* **How to complete this task**
Which lines below fall between the one containing "abbrev flagUnlocked : Nat := 4" and the one containing "Table 6.2). -/"? Repeat them exactly, counting both of those lines, and add nothing else.

[Saved data entries]
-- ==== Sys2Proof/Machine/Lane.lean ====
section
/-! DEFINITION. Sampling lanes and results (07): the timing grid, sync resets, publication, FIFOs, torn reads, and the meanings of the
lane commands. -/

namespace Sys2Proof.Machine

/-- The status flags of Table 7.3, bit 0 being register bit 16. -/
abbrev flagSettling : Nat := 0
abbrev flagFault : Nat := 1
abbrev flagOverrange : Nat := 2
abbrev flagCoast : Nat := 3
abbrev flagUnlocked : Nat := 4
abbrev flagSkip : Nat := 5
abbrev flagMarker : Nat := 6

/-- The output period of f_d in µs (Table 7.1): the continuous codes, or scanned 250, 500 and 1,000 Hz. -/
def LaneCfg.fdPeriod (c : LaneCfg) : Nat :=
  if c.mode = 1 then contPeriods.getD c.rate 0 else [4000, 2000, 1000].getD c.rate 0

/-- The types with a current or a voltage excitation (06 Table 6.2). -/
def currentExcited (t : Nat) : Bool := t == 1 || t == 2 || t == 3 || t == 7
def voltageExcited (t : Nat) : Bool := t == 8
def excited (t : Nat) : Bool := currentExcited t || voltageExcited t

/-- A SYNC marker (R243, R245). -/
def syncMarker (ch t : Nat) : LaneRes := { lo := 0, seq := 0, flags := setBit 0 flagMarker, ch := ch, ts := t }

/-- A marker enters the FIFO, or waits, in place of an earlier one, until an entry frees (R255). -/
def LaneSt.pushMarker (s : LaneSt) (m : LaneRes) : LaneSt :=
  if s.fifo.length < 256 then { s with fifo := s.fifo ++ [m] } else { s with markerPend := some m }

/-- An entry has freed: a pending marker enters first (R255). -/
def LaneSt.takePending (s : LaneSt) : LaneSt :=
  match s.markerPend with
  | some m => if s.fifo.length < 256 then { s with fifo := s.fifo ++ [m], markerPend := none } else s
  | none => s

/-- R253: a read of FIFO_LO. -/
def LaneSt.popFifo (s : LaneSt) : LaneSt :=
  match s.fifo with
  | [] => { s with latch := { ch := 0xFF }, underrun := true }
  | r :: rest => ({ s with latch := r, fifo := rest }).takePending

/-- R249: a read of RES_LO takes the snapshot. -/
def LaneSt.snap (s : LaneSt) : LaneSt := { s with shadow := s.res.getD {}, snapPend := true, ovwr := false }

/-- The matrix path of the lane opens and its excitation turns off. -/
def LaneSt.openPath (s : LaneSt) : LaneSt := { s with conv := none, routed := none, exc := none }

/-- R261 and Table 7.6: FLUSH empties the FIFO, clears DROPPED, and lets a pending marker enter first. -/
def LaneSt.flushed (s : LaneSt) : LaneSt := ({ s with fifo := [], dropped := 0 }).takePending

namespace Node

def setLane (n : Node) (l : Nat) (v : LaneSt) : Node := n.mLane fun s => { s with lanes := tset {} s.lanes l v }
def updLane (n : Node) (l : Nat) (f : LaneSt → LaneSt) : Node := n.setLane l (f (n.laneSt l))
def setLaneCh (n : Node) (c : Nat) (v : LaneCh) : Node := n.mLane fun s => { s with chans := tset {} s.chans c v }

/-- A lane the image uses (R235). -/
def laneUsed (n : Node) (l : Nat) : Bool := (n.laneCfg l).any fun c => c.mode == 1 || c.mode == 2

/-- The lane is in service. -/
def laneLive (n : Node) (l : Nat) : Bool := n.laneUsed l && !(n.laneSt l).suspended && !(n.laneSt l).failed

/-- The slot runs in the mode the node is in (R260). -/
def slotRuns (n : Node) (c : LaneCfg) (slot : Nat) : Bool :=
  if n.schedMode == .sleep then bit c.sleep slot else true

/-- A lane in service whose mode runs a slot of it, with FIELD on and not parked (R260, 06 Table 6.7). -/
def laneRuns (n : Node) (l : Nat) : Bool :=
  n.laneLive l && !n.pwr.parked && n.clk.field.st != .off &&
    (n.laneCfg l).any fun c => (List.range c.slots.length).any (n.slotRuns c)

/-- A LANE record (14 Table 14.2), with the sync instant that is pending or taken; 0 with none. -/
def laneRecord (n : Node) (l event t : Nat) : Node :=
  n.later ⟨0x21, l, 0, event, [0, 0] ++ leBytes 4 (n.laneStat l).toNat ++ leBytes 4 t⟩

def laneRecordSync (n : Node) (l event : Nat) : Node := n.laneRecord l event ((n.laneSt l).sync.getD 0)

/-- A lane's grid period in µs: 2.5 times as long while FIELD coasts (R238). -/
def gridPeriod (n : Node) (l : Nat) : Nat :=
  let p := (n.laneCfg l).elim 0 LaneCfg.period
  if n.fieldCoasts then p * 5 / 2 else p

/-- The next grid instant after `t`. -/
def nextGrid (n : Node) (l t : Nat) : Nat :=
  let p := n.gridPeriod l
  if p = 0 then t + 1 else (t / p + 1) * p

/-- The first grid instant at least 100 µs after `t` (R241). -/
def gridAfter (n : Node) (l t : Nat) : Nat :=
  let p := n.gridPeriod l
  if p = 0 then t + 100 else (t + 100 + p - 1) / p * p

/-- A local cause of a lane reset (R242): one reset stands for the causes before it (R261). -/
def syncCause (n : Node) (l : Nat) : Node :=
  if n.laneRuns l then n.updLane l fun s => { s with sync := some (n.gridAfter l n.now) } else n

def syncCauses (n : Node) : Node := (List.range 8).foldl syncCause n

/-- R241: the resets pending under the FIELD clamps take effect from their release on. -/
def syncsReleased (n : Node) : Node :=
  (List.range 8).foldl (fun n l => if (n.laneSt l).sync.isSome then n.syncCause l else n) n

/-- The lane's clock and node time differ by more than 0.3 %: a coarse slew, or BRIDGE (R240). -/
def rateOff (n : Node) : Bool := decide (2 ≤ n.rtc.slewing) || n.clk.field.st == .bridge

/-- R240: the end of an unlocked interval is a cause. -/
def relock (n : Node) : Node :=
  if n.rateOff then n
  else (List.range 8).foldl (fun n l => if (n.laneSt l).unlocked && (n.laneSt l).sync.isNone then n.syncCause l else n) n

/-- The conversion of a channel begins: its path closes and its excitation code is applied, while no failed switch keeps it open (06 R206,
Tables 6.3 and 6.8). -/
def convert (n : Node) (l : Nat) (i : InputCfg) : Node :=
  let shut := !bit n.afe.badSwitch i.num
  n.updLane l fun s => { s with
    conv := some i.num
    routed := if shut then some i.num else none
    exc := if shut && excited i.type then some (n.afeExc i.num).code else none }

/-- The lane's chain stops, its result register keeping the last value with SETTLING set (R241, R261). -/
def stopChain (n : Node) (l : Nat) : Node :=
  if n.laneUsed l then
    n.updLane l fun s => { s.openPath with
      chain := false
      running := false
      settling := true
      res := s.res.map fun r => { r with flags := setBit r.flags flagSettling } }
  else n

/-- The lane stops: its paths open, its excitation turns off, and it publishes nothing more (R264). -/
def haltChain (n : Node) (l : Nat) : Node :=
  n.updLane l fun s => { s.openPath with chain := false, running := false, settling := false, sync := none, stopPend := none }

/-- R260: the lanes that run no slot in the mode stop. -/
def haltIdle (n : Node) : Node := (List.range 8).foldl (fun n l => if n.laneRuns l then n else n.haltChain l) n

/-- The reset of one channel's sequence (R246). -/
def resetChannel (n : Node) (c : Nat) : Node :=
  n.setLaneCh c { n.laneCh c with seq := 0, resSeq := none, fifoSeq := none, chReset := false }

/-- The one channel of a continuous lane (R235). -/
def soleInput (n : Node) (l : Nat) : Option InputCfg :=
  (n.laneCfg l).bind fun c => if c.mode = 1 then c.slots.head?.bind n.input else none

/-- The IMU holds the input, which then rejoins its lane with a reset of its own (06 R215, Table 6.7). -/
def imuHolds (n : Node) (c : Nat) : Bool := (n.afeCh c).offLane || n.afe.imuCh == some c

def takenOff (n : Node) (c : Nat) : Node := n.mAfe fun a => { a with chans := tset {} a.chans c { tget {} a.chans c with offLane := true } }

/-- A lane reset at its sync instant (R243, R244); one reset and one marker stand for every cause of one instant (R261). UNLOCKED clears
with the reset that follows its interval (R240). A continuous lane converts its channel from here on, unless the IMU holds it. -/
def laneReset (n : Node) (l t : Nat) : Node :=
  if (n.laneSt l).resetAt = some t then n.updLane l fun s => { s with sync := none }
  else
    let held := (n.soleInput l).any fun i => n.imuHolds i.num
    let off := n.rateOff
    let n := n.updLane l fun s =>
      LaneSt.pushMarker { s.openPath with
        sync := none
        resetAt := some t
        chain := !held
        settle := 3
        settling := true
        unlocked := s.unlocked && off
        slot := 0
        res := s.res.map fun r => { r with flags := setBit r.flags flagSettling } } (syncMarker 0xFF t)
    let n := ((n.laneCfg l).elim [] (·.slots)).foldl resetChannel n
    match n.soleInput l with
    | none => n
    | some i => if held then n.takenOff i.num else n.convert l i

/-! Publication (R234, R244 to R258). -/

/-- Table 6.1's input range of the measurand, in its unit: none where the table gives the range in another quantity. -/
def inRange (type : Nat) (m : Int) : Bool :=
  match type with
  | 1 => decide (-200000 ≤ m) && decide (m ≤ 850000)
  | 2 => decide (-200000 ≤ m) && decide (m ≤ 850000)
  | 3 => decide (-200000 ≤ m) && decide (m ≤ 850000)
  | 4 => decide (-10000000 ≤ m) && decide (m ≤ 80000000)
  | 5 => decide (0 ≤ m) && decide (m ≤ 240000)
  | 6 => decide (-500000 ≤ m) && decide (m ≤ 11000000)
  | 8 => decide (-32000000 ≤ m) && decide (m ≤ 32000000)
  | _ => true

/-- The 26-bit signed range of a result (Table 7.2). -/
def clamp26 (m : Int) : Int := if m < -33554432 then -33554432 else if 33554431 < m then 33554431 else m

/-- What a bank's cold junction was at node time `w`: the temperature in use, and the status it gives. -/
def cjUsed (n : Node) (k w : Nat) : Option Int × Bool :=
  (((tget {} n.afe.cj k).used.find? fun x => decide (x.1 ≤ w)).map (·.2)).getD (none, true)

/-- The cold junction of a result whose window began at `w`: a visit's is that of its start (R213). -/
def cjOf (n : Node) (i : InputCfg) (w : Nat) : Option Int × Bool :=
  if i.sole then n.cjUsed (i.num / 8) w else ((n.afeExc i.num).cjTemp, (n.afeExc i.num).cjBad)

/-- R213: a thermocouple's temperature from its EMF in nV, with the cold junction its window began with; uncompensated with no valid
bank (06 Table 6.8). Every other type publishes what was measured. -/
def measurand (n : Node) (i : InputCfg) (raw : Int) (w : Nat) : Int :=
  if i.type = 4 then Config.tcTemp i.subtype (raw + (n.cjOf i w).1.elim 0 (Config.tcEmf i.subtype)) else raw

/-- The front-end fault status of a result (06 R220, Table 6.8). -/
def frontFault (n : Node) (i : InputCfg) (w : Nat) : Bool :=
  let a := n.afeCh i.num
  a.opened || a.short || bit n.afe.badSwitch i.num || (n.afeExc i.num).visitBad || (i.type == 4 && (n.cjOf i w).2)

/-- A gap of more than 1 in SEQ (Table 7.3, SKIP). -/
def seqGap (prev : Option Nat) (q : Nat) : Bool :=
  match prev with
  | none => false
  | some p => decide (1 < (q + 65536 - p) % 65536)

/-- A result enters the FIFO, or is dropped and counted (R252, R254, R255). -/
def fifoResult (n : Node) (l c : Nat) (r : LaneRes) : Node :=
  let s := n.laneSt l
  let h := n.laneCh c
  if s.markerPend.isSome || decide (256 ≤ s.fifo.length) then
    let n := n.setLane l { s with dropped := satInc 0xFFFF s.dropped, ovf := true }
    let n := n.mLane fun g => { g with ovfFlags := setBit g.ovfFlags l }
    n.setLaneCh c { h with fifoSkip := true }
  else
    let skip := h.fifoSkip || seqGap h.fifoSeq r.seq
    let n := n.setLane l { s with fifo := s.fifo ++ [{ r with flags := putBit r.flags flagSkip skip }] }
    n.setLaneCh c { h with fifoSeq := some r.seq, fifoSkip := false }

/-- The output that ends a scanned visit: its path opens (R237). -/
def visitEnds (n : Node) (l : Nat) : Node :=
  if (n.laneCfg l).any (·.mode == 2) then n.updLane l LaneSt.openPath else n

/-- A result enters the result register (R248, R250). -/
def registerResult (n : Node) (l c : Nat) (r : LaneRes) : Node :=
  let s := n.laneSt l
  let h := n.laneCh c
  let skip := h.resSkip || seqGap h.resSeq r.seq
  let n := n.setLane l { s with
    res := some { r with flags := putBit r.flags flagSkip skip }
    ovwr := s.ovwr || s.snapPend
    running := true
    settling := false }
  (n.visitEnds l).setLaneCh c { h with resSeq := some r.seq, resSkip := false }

* **Reply to the task**
abbrev flagUnlocked : Nat := 4
abbrev flagSkip : Nat := 5
abbrev flagMarker : Nat := 6

/-- The output period of f_d in µs (Table 7.1): the continuous codes, or scanned 250, 500 and 1,000 Hz. -/
def LaneCfg.fdPeriod (c : LaneCfg) : Nat :=
  if c.mode = 1 then contPeriods.getD c.rate 0 else [4000, 2000, 1000].getD c.rate 0

/-- The types with a current or a voltage excitation (06 Table 6.2). -/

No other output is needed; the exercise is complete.